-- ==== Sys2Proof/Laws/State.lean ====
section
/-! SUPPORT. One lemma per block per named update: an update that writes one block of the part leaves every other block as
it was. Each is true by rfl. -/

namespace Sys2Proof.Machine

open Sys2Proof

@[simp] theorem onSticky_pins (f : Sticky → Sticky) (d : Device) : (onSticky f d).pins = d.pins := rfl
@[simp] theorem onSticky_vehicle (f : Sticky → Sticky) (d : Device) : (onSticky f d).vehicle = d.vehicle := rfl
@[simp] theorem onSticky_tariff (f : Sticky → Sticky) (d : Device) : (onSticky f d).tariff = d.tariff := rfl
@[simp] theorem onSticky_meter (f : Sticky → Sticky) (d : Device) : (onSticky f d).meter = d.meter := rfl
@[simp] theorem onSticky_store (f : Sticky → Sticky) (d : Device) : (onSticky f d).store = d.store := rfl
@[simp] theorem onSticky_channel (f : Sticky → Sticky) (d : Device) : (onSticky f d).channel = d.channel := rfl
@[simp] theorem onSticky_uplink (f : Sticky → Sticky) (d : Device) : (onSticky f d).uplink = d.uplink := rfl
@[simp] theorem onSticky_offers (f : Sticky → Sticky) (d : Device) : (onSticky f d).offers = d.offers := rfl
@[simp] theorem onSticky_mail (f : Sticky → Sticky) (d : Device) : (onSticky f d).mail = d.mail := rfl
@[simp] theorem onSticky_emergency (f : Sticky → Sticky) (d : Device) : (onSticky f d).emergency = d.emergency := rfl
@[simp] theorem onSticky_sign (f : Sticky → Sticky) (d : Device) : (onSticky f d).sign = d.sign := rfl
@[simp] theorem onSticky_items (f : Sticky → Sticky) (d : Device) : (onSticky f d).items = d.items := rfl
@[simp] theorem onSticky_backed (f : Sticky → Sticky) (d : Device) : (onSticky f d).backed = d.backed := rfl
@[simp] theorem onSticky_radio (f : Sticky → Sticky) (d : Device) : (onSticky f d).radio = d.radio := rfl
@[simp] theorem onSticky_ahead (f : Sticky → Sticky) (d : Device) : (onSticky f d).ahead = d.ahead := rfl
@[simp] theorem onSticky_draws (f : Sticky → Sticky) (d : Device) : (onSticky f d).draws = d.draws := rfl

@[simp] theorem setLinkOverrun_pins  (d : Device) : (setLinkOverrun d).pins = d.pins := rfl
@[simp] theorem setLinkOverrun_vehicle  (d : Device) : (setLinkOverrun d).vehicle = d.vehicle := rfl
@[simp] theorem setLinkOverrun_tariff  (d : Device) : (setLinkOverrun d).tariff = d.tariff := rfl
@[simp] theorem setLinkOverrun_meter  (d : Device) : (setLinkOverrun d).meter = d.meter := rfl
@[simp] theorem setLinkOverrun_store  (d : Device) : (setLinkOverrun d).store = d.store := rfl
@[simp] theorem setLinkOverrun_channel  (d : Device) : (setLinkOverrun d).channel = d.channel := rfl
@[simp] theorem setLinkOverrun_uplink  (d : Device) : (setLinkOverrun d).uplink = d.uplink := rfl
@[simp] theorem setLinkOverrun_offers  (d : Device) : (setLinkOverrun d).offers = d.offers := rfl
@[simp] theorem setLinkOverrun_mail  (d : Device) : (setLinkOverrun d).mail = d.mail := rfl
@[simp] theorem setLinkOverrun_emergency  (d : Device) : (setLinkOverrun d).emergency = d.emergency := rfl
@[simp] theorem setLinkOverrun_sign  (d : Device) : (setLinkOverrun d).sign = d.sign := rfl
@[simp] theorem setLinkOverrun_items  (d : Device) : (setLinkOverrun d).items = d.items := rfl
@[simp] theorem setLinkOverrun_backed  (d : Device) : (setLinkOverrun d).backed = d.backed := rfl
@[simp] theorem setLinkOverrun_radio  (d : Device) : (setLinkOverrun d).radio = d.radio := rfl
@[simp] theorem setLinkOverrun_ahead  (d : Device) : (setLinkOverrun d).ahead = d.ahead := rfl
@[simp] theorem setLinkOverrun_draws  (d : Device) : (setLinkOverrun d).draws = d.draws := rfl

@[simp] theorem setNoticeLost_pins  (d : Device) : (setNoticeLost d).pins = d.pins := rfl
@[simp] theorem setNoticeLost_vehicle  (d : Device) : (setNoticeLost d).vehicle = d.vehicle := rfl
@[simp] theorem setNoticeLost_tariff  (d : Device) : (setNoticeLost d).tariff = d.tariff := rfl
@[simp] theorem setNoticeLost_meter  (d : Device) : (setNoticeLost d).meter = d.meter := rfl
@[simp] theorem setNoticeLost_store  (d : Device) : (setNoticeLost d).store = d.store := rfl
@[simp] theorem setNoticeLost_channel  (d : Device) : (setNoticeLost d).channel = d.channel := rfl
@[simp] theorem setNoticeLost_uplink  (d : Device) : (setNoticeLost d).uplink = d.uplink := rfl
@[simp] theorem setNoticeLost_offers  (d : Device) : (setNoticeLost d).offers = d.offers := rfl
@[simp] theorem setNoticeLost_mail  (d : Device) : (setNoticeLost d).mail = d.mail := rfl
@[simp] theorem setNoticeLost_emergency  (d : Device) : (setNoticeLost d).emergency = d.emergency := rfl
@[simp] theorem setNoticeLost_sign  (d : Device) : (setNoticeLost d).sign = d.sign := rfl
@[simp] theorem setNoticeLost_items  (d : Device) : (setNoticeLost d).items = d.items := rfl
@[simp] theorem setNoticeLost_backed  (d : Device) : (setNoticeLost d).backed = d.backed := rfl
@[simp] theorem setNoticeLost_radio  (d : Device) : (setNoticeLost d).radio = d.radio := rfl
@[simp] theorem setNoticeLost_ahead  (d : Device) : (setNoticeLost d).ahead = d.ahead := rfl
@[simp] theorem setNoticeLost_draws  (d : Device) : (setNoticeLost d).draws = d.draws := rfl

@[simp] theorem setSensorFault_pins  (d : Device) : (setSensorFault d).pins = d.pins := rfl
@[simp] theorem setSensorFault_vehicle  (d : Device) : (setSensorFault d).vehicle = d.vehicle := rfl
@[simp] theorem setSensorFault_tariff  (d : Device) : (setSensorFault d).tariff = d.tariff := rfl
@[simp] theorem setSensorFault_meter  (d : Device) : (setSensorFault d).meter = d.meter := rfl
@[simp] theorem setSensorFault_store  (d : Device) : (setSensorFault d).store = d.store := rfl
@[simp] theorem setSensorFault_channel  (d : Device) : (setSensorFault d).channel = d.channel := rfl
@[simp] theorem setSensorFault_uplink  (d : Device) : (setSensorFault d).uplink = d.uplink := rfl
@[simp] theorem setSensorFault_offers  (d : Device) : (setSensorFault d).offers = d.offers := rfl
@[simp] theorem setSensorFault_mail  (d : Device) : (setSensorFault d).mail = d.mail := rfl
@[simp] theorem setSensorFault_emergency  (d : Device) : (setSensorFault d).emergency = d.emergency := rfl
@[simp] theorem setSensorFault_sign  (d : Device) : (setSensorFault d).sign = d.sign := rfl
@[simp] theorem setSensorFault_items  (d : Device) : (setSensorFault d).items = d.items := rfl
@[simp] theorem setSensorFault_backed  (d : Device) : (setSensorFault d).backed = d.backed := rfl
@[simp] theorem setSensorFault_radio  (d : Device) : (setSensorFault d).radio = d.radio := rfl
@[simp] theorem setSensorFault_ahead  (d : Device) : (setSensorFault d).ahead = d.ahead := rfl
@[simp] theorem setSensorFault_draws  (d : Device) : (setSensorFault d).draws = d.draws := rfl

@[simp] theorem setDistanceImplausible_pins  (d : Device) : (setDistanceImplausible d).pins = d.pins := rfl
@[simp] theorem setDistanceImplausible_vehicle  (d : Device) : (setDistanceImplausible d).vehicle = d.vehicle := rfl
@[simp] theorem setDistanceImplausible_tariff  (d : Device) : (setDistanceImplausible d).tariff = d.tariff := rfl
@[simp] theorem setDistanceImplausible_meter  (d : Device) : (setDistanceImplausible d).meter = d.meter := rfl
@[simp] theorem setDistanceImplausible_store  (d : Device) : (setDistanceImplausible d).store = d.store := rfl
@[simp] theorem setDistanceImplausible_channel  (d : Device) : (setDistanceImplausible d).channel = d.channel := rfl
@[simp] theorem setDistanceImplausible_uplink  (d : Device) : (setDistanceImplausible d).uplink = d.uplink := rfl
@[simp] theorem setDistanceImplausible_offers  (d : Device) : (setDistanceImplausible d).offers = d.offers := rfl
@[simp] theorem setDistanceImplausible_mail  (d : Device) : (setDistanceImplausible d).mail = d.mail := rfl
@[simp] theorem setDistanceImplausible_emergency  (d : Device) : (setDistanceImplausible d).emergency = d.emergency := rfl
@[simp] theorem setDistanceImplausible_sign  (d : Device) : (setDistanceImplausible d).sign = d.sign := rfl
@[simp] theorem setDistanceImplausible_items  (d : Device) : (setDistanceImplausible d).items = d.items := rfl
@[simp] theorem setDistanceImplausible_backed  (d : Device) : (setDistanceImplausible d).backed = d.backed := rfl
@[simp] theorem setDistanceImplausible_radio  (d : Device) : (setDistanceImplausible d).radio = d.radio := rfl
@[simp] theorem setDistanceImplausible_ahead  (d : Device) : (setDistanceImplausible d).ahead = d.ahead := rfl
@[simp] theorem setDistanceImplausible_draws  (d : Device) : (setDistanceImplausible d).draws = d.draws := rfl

####################

* _Try it_
In the records shown above, how many lines include the word "offers"? Answer with the number only.

* _Answer to this task_
5